--- START ---
-- DEDUCED: log 86
/-- The row of an append put into its queue (R382): its slot, `none` where the queue is full. -/
def peerAppend (dom : W16) (qd : W64) (row : List W8) : M (Option W64) := do
  let need : Need := { r := true, w := true }
  let d ← agentRead dom need 2 qd 64
  let log2 := bits (num d 8 4) 4 0
  let w := num d 16 8
  if decide (2 ^ log2 ≤ (w + 2 ^ 64 - num d 24 8) % 2 ^ 64) then return none
  else do
    let slot := word d 0 + n64 (w % 2 ^ log2 * 64)
    let ws ← agentTargets dom { w := true } 3 slot row
    let cs ← agentTargets dom { w := true } 2 (qd + 16#64) (toLe 8 (w + 1))
    modify (fun s => (s.writeAll cs).writeAll ws)
    return some slot

-- DEDUCED: log 86
/-- What a peer is told; `none` where an append finds its queue full. -/
def peerBody (ld port : Nat) (a : PeerAccess) : M (Option Out) := do
  let s ← get
  let e := s.fabWin ld a.window.val
  let dom := BitVec.ofNat 16 (num e 28 2)
  let base := word e 0
  if !winOk ld e a then return some (.peerRefused a.peer 3)
  else if a.append then
    match s.queueAt dom base with
    | none => return some (.peerRefused a.peer 3)
    | some k =>
      if a.size != 64 || !((look s.queues k).map (·.peerAppend)).getD false then return some (.peerRefused a.peer 3)
      else do
        match ← peerAppend dom base (gen 64 (lane 0#8 a.data)) with
        | some slot =>
          modify (fun s => s.peerWatch ld port dom a.peer true slot 64)
          return some (.peerDone a.peer)
        | none => return none
  else do
    let va := base + n64 a.offset
    let bs := if a.write then gen a.size (lane 0#8 a.data) else List.replicate a.size 0#8
    let ts ← agentTargets dom { r := !a.write, w := a.write } (a.size / 4096 + 2) va bs
    if a.write && !ts.all wholeCells then return some (.peerRefused a.peer 3)
    else do
      let s ← get
      set ((if a.write then s.peerLand (peerWriter a.peer) ts else s).peerWatch ld port dom a.peer a.write va a.size)
      return some (if a.write then .peerDone a.peer else .peerData a.peer (ts.flatMap (fun t => s.readT t.1 t.2.length)))

-- DEDUCED: log 86
/-- An access carried out; one that waits for the host or for room in its queue stays. -/
def State.peerAt (s : State) (ld port : Nat) (a : PeerAccess) (again : Bool) : State :=
  match (peerBody ld port a).run s with
  | .ok (some o, s') => s'.emit o
  | .ok (none, s') =>
    let s' := { s' with pend := s'.pend ++ [.peer ld port a] }
    if again then s' else s'.emit (.peerWait a.peer)
  | .error (.suspend m) =>
    let s' := s.requestPages none m
    { s' with pend := s'.pend ++ [.peer ld port a] }
  | .error (.fail _ k _ _) => (s.undeny k).emit (.peerRefused a.peer k)
  | .error _ => s.emit (.peerRefused a.peer 3)

/-- FILESK_WINDOW_ACCESS (R380, R382): a port that is down or in Ethernet mode carries none; an append waits behind the earlier ones
of its window. -/
def execFileskWindowAccess (ld : Fin 16) (port : Fin 96) (acc : PeerAccess) (s : State) : Host.Outcome State Fault Refusal :=
  let st := (s.port port.val).state
  if !s.serving ld.val || !(st == 2 || st == 3 || st == 4) then event s
  else if acc.append && s.pend.any (fun p => match p with | .peer l _ a => l == ld.val && a.append && a.window == acc.window | _ => false) then
    event (({ s with pend := s.pend ++ [.peer ld.val port.val acc] } : State).emit (.peerWait acc.peer))
  else event (s.peerAt ld.val port.val acc false)

end Sys2Proof.Machine
end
--- END ---
_PROBLEM DESCRIPTION_
Wherever the string "return" appears in the records, copy the whole line.

_COMPLETED EXERCISE_
  if decide (2 ^ log2 ≤ (w + 2 ^ 64 - num d 24 8) % 2 ^ 64) then return none
    return some slot
  if !winOk ld e a then return some (.peerRefused a.peer 3)
    | none => return some (.peerRefused a.peer 3)
      if a.size != 64 || !((look s.queues k).map (·.peerAppend)).getD false then return some (.peerRefused a.peer 3)
          return some (.peerDone a.peer)
        | none => return none
    if a.write && !ts.all wholeCells then return some (.peerRefused a.peer 3)
      return some (if a.write then .peerDone a.peer else .peerData a.peer (ts.flatMap (fun t => s.readT t.1 t.2.length)))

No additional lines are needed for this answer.